However, two separate studies showed that the Itch E3 ubiquitin ligase is a bona fide binding partner and negative regulator of LATS1 [10, 11] and was accompanied by YAP accumulation and translocation into the nucleus thus indeed phenocopying YAP activation [10, 11]. ITCH belongs to the NEDD4-like family of E3 ubiquitin ligases and contains 4 WW domains (that associate with PPxY containing targets, conferring substrate specificity), and a HECT-type ligase domain that renders the catalytic E3 activity [12]. Multiple substrates of ITCH has been identified, inclusive of LATS1 [11], p63 [13], p73 [14], ErbB4 [15], and c-Jun [16, 17]. In fact, a positive correlation between ITCH and tumor progression has been suggested in breast cancer [18], and chronic lymphocytic leukemia [19]. However, levels of ITCH expression, its correlation to LATS1 levels and function, and its regulation has not yet been established in the context of pancreatic cancer.

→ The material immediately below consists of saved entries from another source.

-- ==== Sys2Proof/Machine/Supply.lean ====
section
/-!
DEFINITION. Supply, shedding and hold-up (R502–R520): the ladder, the hold-up switch, the charger, the energy estimates. Voltages are
in units of 10 mV, charge in µC, capacitance in µF, as the registers give them.
-/

namespace Sys2Proof.Machine

/-! ### The estimates -/

/-- 20,000 times the voltage estimate EV in µJ (R515). -/
def State.evU (s : State) : Nat :=
  let v := s.fl Reg.HOLD_VH Reg.HOLD_VH_VH
  (s.rd Reg.HOLD_CAP).toNat * (v * v - 360000)

/-- 2 × Ĉ times the charge estimate EQ in µJ (R515). -/
def State.eqU (s : State) : Nat :=
  let c := (s.rd Reg.HOLD_CAP).toNat
  let q := (s.rd Reg.HOLD_Q).toNat
  q * q - 36 * c * c

/-- E does not exceed `mj` (R515, R516); Ĉ is not 0. -/
def State.eAtMost (s : State) (mj : Nat) : Bool :=
  decide (s.evU ≤ mj * 20000000 ∨ s.eqU ≤ 2000 * (s.rd Reg.HOLD_CAP).toNat * mj)

/-- The hold-up is exhausted (R516). -/
def State.exhausted (s : State) : Bool :=
  decide (s.fl Reg.HOLD_VH Reg.HOLD_VH_VH ≤ 600) ||
  (decide (s.rd Reg.HOLD_CAP ≠ 0) && s.eAtMost (s.rd Reg.HOLD_RES).toNat)

/-! ### The charger and the switch -/

/-- The charge under way ends (R517): unless it is discarded, its rise of charge and voltage waits for the measurement. -/
def State.chgEnd (s : State) (keep : Bool) : State :=
  if s.fl Reg.HOLD_STAT Reg.HOLD_STAT_STATE = 1 then
    let q := s.fl Reg.HOLD_Q Reg.HOLD_Q_Q
    let v := s.fl Reg.HOLD_VH Reg.HOLD_VH_VH
    { s.sf Reg.HOLD_STAT Reg.HOLD_STAT_LIMP 0 with
      pwr := { s.pwr with chgDone := keep, chgQ := q - s.pwr.chgQ, chgV := v - s.pwr.chgV, chgMs := 0 } }
  else s

/-- The charge target VT (R513). -/
def State.chgTarget (s : State) : Nat :=
  min (50 * min 72 (max 20 (s.fl Reg.HOLD_CTL Reg.HOLD_CTL_VTGT))) (s.fl Reg.PWR_VIN Reg.PWR_VIN_VIN - 100)

/-- The charger may run (R509, R513, R520): EN, no step in force, the switch open, no overvoltage, no fault stop. -/
def State.chgMay (s : State) : Bool :=
  s.fb Reg.HOLD_CTL Reg.HOLD_CTL_EN && decide (s.fl Reg.PWR_SHSTAT Reg.PWR_SHSTAT_STEP = 0) && !s.pwr.ride &&
  !s.fb Reg.PWR_SHSTAT Reg.PWR_SHSTAT_VINHI && !s.pwr.chgStop

/-- The charger's state follows its conditions (R513): it starts where it may run, restarts 0.25 V below VT, and stops otherwise. A charge that
a step interrupts is discarded. -/
def State.chgUpdate (s : State) : State :=
  let st := s.fl Reg.HOLD_STAT Reg.HOLD_STAT_STATE
  let v := s.fl Reg.HOLD_VH Reg.HOLD_VH_VH
  let q := s.fl Reg.HOLD_Q Reg.HOLD_Q_Q
  if s.chgMay then
    if st = 0 ∨ (st = 2 ∧ v + 25 < s.chgTarget) then
      { s.sf Reg.HOLD_STAT Reg.HOLD_STAT_STATE 1 with pwr := { s.pwr with chgMs := 0, chgQ := q, chgV := v, chgV1 := v, chgDone := false } }
    else s
  else if st = 1 ∨ st = 2 then
    (s.chgEnd (decide (s.fl Reg.PWR_SHSTAT Reg.PWR_SHSTAT_STEP = 0) && !s.pwr.ride)).sf Reg.HOLD_STAT Reg.HOLD_STAT_STATE 0
  else s

/-- The hold-up switch closes (R509), where RTEN allows it and the hold-up is not exhausted. -/
def State.switchClose (s : State) : State :=
  if s.pwr.ride ∨ s.fb Reg.HOLD_CTL Reg.HOLD_CTL_RTEN = false ∨ s.fb Reg.HOLD_STAT Reg.HOLD_STAT_EXH ∨ s.exhausted then s
  else
    let s := s.chgEnd false
    let s := { s with pwr := { s.pwr with ride := true, rideMs := 0, restMs := 0 } }
    ((s.sf Reg.HOLD_STAT Reg.HOLD_STAT_STATE 3).inc Reg.HOLD_CNT Reg.HOLD_CNT_RT).raise 0x052

/-- The hold-up switch opens (R509); a charger that had stopped on a fault stays stopped (R513). -/
def State.switchOpen (s : State) : State :=
  if s.pwr.ride then
    let s := (s.sf Reg.HOLD_STAT Reg.HOLD_STAT_STATE (if s.pwr.chgStop then 4 else 0)).sf Reg.HOLD_STAT Reg.HOLD_STAT_RTMS (min s.pwr.rideMs 0xFFFF)
    (({ s with pwr := { s.pwr with ride := false } }).raise 0x053).chgUpdate
  else s

/-- A write to HOLD_CTL (R513): EN from 0 to 1 ends a fault stop. -/
def State.holdCtl (s : State) (v : Word) : State :=
  let was := s.fb Reg.HOLD_CTL Reg.HOLD_CTL_EN
  let s := s.wr Reg.HOLD_CTL (v &&& 0xC00F7F)
  let s := if was = false ∧ v.getLsbD 23 ∧ s.pwr.chgStop then
      let t := { s with pwr := { s.pwr with chgStop := false } }
      if s.pwr.ride then t else t.sf Reg.HOLD_STAT Reg.HOLD_STAT_STATE 0
    else s
  s.chgUpdate

/-! ### The ladder -/

/-- Step `k` is entered (R508): recorded, counted, raised; its actions reach the blocks that run (R519). -/
def State.stepEnter (s : State) (k : Nat) : State :=
  let s := (s.sf Reg.PWR_SHSTAT Reg.PWR_SHSTAT_STEP k).sf Reg.PWR_SHSTAT (bitF (17 + k)) 1
  let s := (s.incW (Reg.PWR_SHCNTk k)).raise (0x03F + k)
  let s := s.chgUpdate
  let s := if 2 ≤ s.pwr.state then s
    else match k with
      | 1 => (s.sf Reg.BZ_SHED Reg.BZ_SHED_ACT 1).waitSettleAll.planUpdate
      | 3 => (s.clShed 3).commShow
      | 4 => (s.clShed 4).mrMark
      | _ => s.clShed k
  if k = 4 then s.switchClose else s

/-- Step `k` is left (R511). -/
def State.stepLeave (s : State) (k : Nat) : State :=
  let s := s.sf Reg.PWR_SHSTAT Reg.PWR_SHSTAT_STEP (k - 1)
  let s := if k = 4 then s.switchOpen else s
  let s := if 2 ≤ s.pwr.state then s
    else match k with
      | 1 => (s.sf Reg.BZ_SHED Reg.BZ_SHED_ACT 0).waitSettleAll.planUpdate
      | 3 => (s.clUnshed 3).commShow
      | _ => s.clUnshed k
  if k = 1 then (s.raise 0x044).chgUpdate else s

/-- The steps in force follow the filtered VIN and FORCE (R507, R512): entered in rising order, left in falling order. -/
def State.ladder (s : State) : State :=
  let want := max s.pwr.vinStep (s.fl Reg.PWR_SHCFG Reg.PWR_SHCFG_FORCE)
  let now := s.fl Reg.PWR_SHSTAT Reg.PWR_SHSTAT_STEP
  let s : State := ([1, 2, 3, 4].filter (fun k => decide (now < k ∧ k ≤ want))).foldl (fun s k => s.stepEnter k) s
  ([4, 3, 2, 1].filter (fun k => decide (want < k ∧ k ≤ now))).foldl (fun s k => s.stepLeave k) s

/-- The filtered VIN falls below the threshold of step `k` (R507, R510). -/
def State.vinFall (s : State) (k : Nat) : State :=
  let s := ({ s with pwr := { s.pwr with vinStep := max s.pwr.vinStep (min k 4) } }).ladder
  if k = 5 then ({ s with pwr := { s.pwr with vinLow := true } }).step5Check else s

/-- The filtered VIN rises to the threshold of step `k` + 0.5 V (R507, R511); at 10.5 V it is wake source 7 (R540). -/
def State.vinRise (s : State) (k : Nat) : State :=
  let s := ({ s with pwr := { s.pwr with vinLow := false, vinStep := min s.pwr.vinStep (k - 1) } }).ladder
  if k = 1 then s.wakeSrc 7 else s

/-- A write to PWR_SHCFG (R505, R512). -/
def State.shedForce (s : State) (v : Word) : State := (s.wr Reg.PWR_SHCFG (v &&& 0x000037)).ladder.planUpdate

/-! ### The registers of the estimates -/

/-- A register takes a number; one that its 24 bits do not hold is a free value (log entry 33). -/
def State.wrNum (s : State) (a n : Nat) : State :=
  if n < 2 ^ 24 then s.wr a (w24 n)
  else
    let (s, f) := s.draw
    s.wr a f

/-- EQ, EV and E are reported in mJ, rounded down (R515); HOLD_LOW is raised where E falls below HOLD_LOWE. -/
def State.estimates (s : State) : State :=
  let c := (s.rd Reg.HOLD_CAP).toNat
  let ev := s.evU / 20000000
  let eq := if c = 0 then 0 else s.eqU / (2000 * c)
  let low := (s.rd Reg.HOLD_LOWE).toNat
  let was := (s.rd Reg.HOLD_E).toNat
  let s := ((s.wrNum Reg.HOLD_EQ eq).wrNum Reg.HOLD_EV ev).wrNum Reg.HOLD_E (min eq ev)
  s.raiseIf (decide (low ≠ 0 ∧ low ≤ was ∧ min eq ev < low)) 0x051

/-- The measurements of a millisecond (R514, R515): filtered VIN, VSYS and VHOLD in 10 mV, the bank current in 0.1 mA, the charge counted
since the last one in µC. -/
def State.holdMeasure (s : State) (vin vsys vh : Nat) (i dq : Int) : State :=
  let s := (s.sf Reg.PWR_VIN Reg.PWR_VIN_VIN vin).sf Reg.PWR_VSYS Reg.PWR_VSYS_VSYS vsys
  let s := s.sf Reg.PWR_VINMIN Reg.PWR_VINMIN_VIN (min (s.fl Reg.PWR_VINMIN Reg.PWR_VINMIN_VIN) vin)
  let s := (s.sf Reg.HOLD_VH Reg.HOLD_VH_VH vh).wr Reg.HOLD_I (i24 i)
  let q : Int := (s.rd Reg.HOLD_Q).toNat
  let s := s.wr Reg.HOLD_Q (i24 (max 0 (min 0xFFFFFF (q + dq))))
  let s := s.estimates
  let s := if s.exhausted then s else s.sf Reg.HOLD_STAT Reg.HOLD_STAT_EXH 0
  let s := s.chgUpdate
  let chg := decide (s.fl Reg.HOLD_STAT Reg.HOLD_STAT_STATE = 1)
  let p := s.pwr
  let again := decide (1000 ≤ p.chgMs + 1 ∧ p.chgV1 + 50 ≤ vh)
  let rest := !p.ride && !chg && decide (-20 < i ∧ i < 20)
  let s := { s with pwr := { p with
    rideMs := if p.ride then p.rideMs + 1 else p.rideMs
    chgMs := if chg then (if again then 0 else p.chgMs + 1) else 0
    chgV1 := if again then vh else p.chgV1
    restMs := if rest then p.restMs + 1 else 0 } }
  let s := s.sf Reg.HOLD_STAT Reg.HOLD_STAT_REST (b2n rest)
  s.sf Reg.HOLD_STAT Reg.HOLD_STAT_LIMP
    (b2n (chg && decide (5000 < max 1 (s.fl Reg.HOLD_CTL Reg.HOLD_CTL_ICHG) * (vin - vh))))

/-- A continuous charge of 2.0 V or more has ended: Ĉ is measured (R517). -/
def State.chgMeasure (s : State) : State :=
  if s.pwr.chgDone then
    let dq := s.pwr.chgQ
    let dv := s.pwr.chgV
    let s := { s with pwr := { s.pwr with chgDone := false, chgQ := 0, chgV := 0 } }
    if 200 ≤ dv then (s.wrNum Reg.HOLD_CMEAS (dq * 100 / dv)).sf Reg.HOLD_STAT Reg.HOLD_STAT_CMV 1 else s
  else s

/-- The estimates disagree so that the counter is re-based (R517): EQ ≤ HOLD_RES < EV, or |EQ − EV| > EV / 8. -/
def State.disagree (s : State) : Bool :=
  let c := (s.rd Reg.HOLD_CAP).toNat
  let r := (s.rd Reg.HOLD_RES).toNat
  let ev : Int := s.evU * c
  let eq : Int := s.eqU * 10000
  decide (c ≠ 0) &&
  (decide (s.eqU ≤ 2000 * c * r ∧ r * 20000000 < s.evU) || decide (ev < 8 * (eq - ev) ∨ ev < 8 * (ev - eq)))

/-- A re-base (R517, R519): after 10 s of rest, where the estimates disagree; a charge that awaits its measurement is measured first. -/
def State.rebase (s : State) : State :=
  if s.pwr.restMs < 10000 ∨ s.disagree = false then s
  else
    let s := s.chgMeasure
    let s := if s.fb Reg.HOLD_STAT Reg.HOLD_STAT_CMV then s.wr Reg.HOLD_CAP (s.rd Reg.HOLD_CMEAS) else s
    let q := min 0xFFFFFF ((s.rd Reg.HOLD_CAP).toNat * s.fl Reg.HOLD_VH Reg.HOLD_VH_VH / 100)
    let s := ((s.wr Reg.HOLD_RBOLD (s.rd Reg.HOLD_Q)).wr Reg.HOLD_RBNEW (w24 q)).wr Reg.HOLD_Q (w24 q)
    let s := { s with pwr := { s.pwr with restMs := 0 } }
    (s.inc Reg.HOLD_CNT Reg.HOLD_CNT_RB).raise 0x055

/-- A keeper's write to HOLD_Q (R519): the 10 s of rest restart. -/
def State.holdQ (s : State) (v : Word) : State := { s.wr Reg.HOLD_Q v with pwr := { s.pwr with restMs := 0 } }

/-- The hold-up becomes exhausted (R516, R509, R510). -/
def State.exhaust (s : State) : State :=
  if s.exhausted ∧ s.fb Reg.HOLD_STAT Reg.HOLD_STAT_EXH = false then
    ((s.sf Reg.HOLD_STAT Reg.HOLD_STAT_EXH 1).raise 0x054).switchOpen.step5Check
  else s

/-! ### Commands -/

/-- R508. Filtered VIN falls below the threshold of step k + 1 and the step's actions begin; the fifth is 6.0 V. -/
def execShedStepEnter (k : Fin 5) (s : State) : Out := .next (s.vinFall (k + 1))

/-- R511. Filtered VIN rises past the threshold of step k + 1 by 0.5 V and the step is left. -/
def execShedStepLeave (k : Fin 5) (s : State) : Out := .next (s.vinRise (k + 1))

/-- R512. A write to PWR_SHCFG.FORCE forces or releases steps 1–3. -/
def execShedForce (v : BitVec 24) (s : State) : Out := .next (s.shedForce v)

/-- R509. VSYS below 6.5 V for 1 µs closes the hold-up switch. -/
def execVsysCollapse (s : State) : Out := .next s.switchClose

/-- R516. Usable energy falls to HOLD_RES, opening the switch and possibly entering step 5. -/
def execHoldupExhausted (s : State) : Out := .next s.exhaust

/-- R520. Filtered VIN above 41.0 V stops the charger and raises PWR_VINHI. -/
def execVinHigh (s : State) : Out :=
  .next (if s.fb Reg.PWR_SHSTAT Reg.PWR_SHSTAT_VINHI then s
    else (((s.sf Reg.PWR_SHSTAT Reg.PWR_SHSTAT_VINHI 1).sf Reg.PWR_SHSTAT Reg.PWR_SHSTAT_VINHIF 1).raise 0x045).chgUpdate)

/-- R520. Filtered VIN falls below 40.5 V, VINHI clears and the charger may run again. -/
def execVinhiEnd (s : State) : Out := .next (s.sf Reg.PWR_SHSTAT Reg.PWR_SHSTAT_VINHI 0).chgUpdate

/-- R513. The hold-up bank reaches VT and HOLD_FULL is raised. -/
def execChargerFull (s : State) : Out :=
  .next (if s.fl Reg.HOLD_STAT Reg.HOLD_STAT_STATE = 1 then
      ((s.chgEnd true).sf Reg.HOLD_STAT Reg.HOLD_STAT_STATE 2).raise 0x050
    else s)

/-- R513. VHOLD rising under 0.5 V in 1 s of charging more than 1.0 V below VT stops the charger with FAULTF. -/
def execChargerFault (s : State) : Out :=
  .next (if s.fl Reg.HOLD_STAT Reg.HOLD_STAT_STATE = 1 ∧ s.fl Reg.HOLD_VH Reg.HOLD_VH_VH + 100 < s.chgTarget ∧ 1000 ≤ s.pwr.chgMs then
      let s := s.chgEnd false
      (({ s with pwr := { s.pwr with chgStop := true } }.sf Reg.HOLD_STAT Reg.HOLD_STAT_STATE 4).sf Reg.HOLD_STAT Reg.HOLD_STAT_FAULTF 1).raise 0x056
    else s)

/-- R515. Every 1 ms VHOLD, current and energy estimates are updated: filtered VIN, VSYS and VHOLD in 10 mV, the current in 0.1 mA, the charge
counted in µC. -/
def execHoldMeasure (vin vsys vh : BitVec 13) (i dq : BitVec 24) (s : State) : Out :=
  .next (s.holdMeasure vin.toNat vsys.toNat vh.toNat i.toInt dq.toInt)

/-- R517. After 10 s at rest with disagreeing estimates, Q is re-based. -/
def execHoldRebase (s : State) : Out := .next s.rebase

/-- R517. A continuous charge of 2 V or more ends and HOLD_CMEAS is set. -/
def execChargeMeasurement (s : State) : Out := .next s.chgMeasure

/-- R504. A regulator reaches its current limit and PWR_REGFLT is raised: 0 VAUX, 1 VCORE, 2 AVDD, 3 VAON. -/
def execRegulatorLimit (rail : Fin 4) (s : State) : Out := .next ((s.sf Reg.PWR_REGSTAT (bitF (23 - rail)) 1).raise 0x047)

end Sys2Proof.Machine
end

In the present study, we analyzed LATS1 and ITCH expression in pancreatic tumor tissue specimens compared to normal pancreatic tissue specimens and correlated the expression levels to overall survival and percent disease progression. Functional consequence of ITCH expression on pancreatic cancer metastasis was confirmed using in vivo animal models of experimental metastasis. We next determined that has-miR-106b targets ITCH transcript and that differential expression of has-miR-106b determines expression level of ITCH in non-metastatic and metastatic pancreatic cancer cell lines and patients. Cumulatively, our data indicates that the inverse correlation between ITCH and has-miR-106b is associated with metastasis in human pancreatic cancer.
RESULTS
ITCH expression is upregulated in pancreatic cancer tissues and correlates with poorer survival
The level of ITCH and LATS1 expression were determined in 30 paired pancreatic cancer samples and matched adjacent, histologically normal tissues by qRT-PCR, and normalized to TBP expression (internal control). Whereas, ITCH expression was significantly upregulated in cancerous tissues (mean ratio of 143.14-fold, P < 0.01) compared with normal counterparts (Figure 1A), LATS1 expression was significantly low (mean ration of 11.23, P < 0.005) (Figure 1B). ITCH and LATS1 expression were not associated with gender (P = 0.634) and tumor site (P = 1.339). However, ITCH expression was significantly associated with tumor cell differentiation (P = 0.018) and distant metastasis (P = 0.001). Furthermore, the patient cohort with relatively higher ITCH expression had a significantly less overall survival (P = 0.036) (Figure 1C) and a significantly higher percent progression (P = 0.0039) compared to the cohort with relatively lower ITCH expression (Figure 1D), cumulatively reinforcing that ITCH expression is upregulated in metastatic pancreatic cancer and might be useful as a diagnostic and prognostic marker for pancreatic cancer. The difference in ITCH transcript expression between normal and tumorigenic pancreatic tissue was corroborated at the protein expression level (Figure 2A).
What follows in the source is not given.